February Arguments at the United States Supreme Court

US Supreme Court - corrected

From SCOTUS Blog:

February 22, 2021

  • Florida v. Georgia: whether Florida is entitled to equitable apportionment of the waters of the Apalachicola-Chattahoochee-Flint River Basin and appropriate injunctive relief against Georgia to sustain an adequate flow of fresh water into the Apalachicola Region.

February 23, 2021

  • Wilkinson v. Alcaraz-Enriquez: whether a court of appeals may conclusively presume an applicant’s testimony is credible and true whenever an immigration judge or the Board of Immigration Appeals adjudicates a withholding-of-removal application without making an explicit adverse credibility determination.
  • Wilkinson v.

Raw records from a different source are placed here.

@[simp] theorem execDmawait_keeps (e : EngIx) (s : State)  : Keeps s (execDmawait e s) := by
  unfold execDmawait
  simp

@[simp] theorem execFenceM_keeps (e : EngIx) (s : State)  : Keeps s (execFenceM e s) := by
  unfold execFenceM
  simp

@[simp] theorem execFenceD_keeps (e : EngIx) (s : State)  : Keeps s (execFenceD e s) := by
  unfold execFenceD
  simp

@[simp] theorem execTime_keeps (e : EngIx) (rd : XReg) (s : State)  : Keeps s (execTime e rd s) := by
  unfold execTime
  simp

@[simp] theorem execRunt_keeps (e : EngIx) (rd : XReg) (s : State)  : Keeps s (execRunt e rd s) := by
  unfold execRunt
  simp

@[simp] theorem execDln_keeps (e : EngIx) (rd : XReg) (s : State)  : Keeps s (execDln e rd s) := by
  unfold execDln
  simp

@[simp] theorem execLeft_keeps (e : EngIx) (rd : XReg) (s : State)  : Keeps s (execLeft e rd s) := by
  unfold execLeft
  simp

@[simp] theorem execDfr_keeps (e : EngIx) (rd rs1 : XReg) (s : State)  : Keeps s (execDfr e rd rs1 s) := by
  unfold execDfr
  simp

@[simp] theorem execDfw_keeps (e : EngIx) (rd rs1 : XReg) (target : DoorKind) (ix : Fin 16) (s : State)  : Keeps s (execDfw e rd rs1 target ix s) := by
  unfold execDfw
  simp

@[simp] theorem branchIf_keeps (e : EngIx) (s : State) (off : BitVec 16) (p : Core → Bool)  : Keeps s (branchIf e s off p) := by
  unfold branchIf
  simp

@[simp] theorem execBeq_keeps (e : EngIx) (rs1 rs2 : XReg) (off : BitVec 16) (s : State)  : Keeps s (execBeq e rs1 rs2 off s) := by
  unfold execBeq
  simp

@[simp] theorem execBne_keeps (e : EngIx) (rs1 rs2 : XReg) (off : BitVec 16) (s : State)  : Keeps s (execBne e rs1 rs2 off s) := by
  unfold execBne
  simp

@[simp] theorem execBlt_keeps (e : EngIx) (rs1 rs2 : XReg) (off : BitVec 16) (s : State)  : Keeps s (execBlt e rs1 rs2 off s) := by
  unfold execBlt
  simp

@[simp] theorem execBge_keeps (e : EngIx) (rs1 rs2 : XReg) (off : BitVec 16) (s : State)  : Keeps s (execBge e rs1 rs2 off s) := by
  unfold execBge
  simp

@[simp] theorem execBltu_keeps (e : EngIx) (rs1 rs2 : XReg) (off : BitVec 16) (s : State)  : Keeps s (execBltu e rs1 rs2 off s) := by
  unfold execBltu
  simp

@[simp] theorem execBgeu_keeps (e : EngIx) (rs1 rs2 : XReg) (off : BitVec 16) (s : State)  : Keeps s (execBgeu e rs1 rs2 off s) := by
  unfold execBgeu
  simp

@[simp] theorem execJ_keeps (e : EngIx) (target : BitVec 26) (s : State)  : Keeps s (execJ e target s) := by
  unfold execJ
  simp

@[simp] theorem execCall_keeps (e : EngIx) (target : BitVec 26) (s : State)  : Keeps s (execCall e target s) := by
  unfold execCall
  simp

@[simp] theorem execRet_keeps (e : EngIx) (s : State)  : Keeps s (execRet e s) := by
  unfold execRet
  first | (simp (maxDischargeDepth := 60) +contextual; done) | (simp (maxDischargeDepth := 60) +contextual [foldl_mem, foldl_wf, foldl_fst_mem, foldl_fst_wf, foldl_snd_mem, foldl_snd_wf, foldl_pending, foldl_fst_pending, foldl_snd_pending]; done) | ((repeat' (first | with_reducible apply managerWrite_keeps | with_reducible apply onEngine_keeps | with_reducible apply qcmd_wf | with_reducible apply qcmd_pending | with_reducible apply keeps_go | with_reducible refine (foldl_pending _ (fun _ _ => ?_) _ _).trans ?_ | with_reducible refine foldl_wf _ (fun _ _ _ => ?_) _ _ ?_ | (split <;> (try (rename_i heq; have h1 := congrArg Prod.fst heq; have h2 := congrArg Prod.snd heq; dsimp only at h1 h2; clear heq; (try subst h1); (try subst h2)))) | dsimp only | intro _)) <;> (first | (simp (maxDischargeDepth := 60) +contextual [foldl_mem, foldl_wf, foldl_fst_mem, foldl_fst_wf, foldl_snd_mem, foldl_snd_wf, foldl_pending, foldl_fst_pending, foldl_snd_pending, *]; done) | simp_all (maxDischargeDepth := 60) +contextual [foldl_mem, foldl_wf, foldl_fst_mem, foldl_fst_wf, foldl_snd_mem, foldl_snd_wf, foldl_pending, foldl_fst_pending, foldl_snd_pending]))

@[simp] theorem execLoop_keeps (e : EngIx) (rs : XReg) (bodyM1 : BitVec 12) (count : BitVec 16) (s : State)  : Keeps s (execLoop e rs bodyM1 count s) := by
  unfold execLoop
  simp

@[simp] theorem execExit_keeps (e : EngIx) (status : BitVec 16) (rs : XReg) (s : State)  : Keeps s (execExit e status rs s) := by
  unfold execExit
  split <;> simp +contextual

end Machine
end Sys2Proof
end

Dai: whether a court of appeals may conclusively presume that an asylum applicant’s testimony is credible and true whenever an immigration judge or the Board of Immigration Appeals adjudicates an application without making an explicit adverse credibility determination; and (2) whether the court of appeals violated the remand rule as set forth in INS v. Ventura when it determined in the first instance that the respondent, Ming Dai, was eligible for asylum and entitled to withholding of removal.

February 24, 2021

  • Lange v. California: whether the pursuit of a person whom a police officer has probable cause to believe has committed a misdemeanor categorically qualifies as an exigent circumstance sufficient to allow the officer to enter a home without a warrant.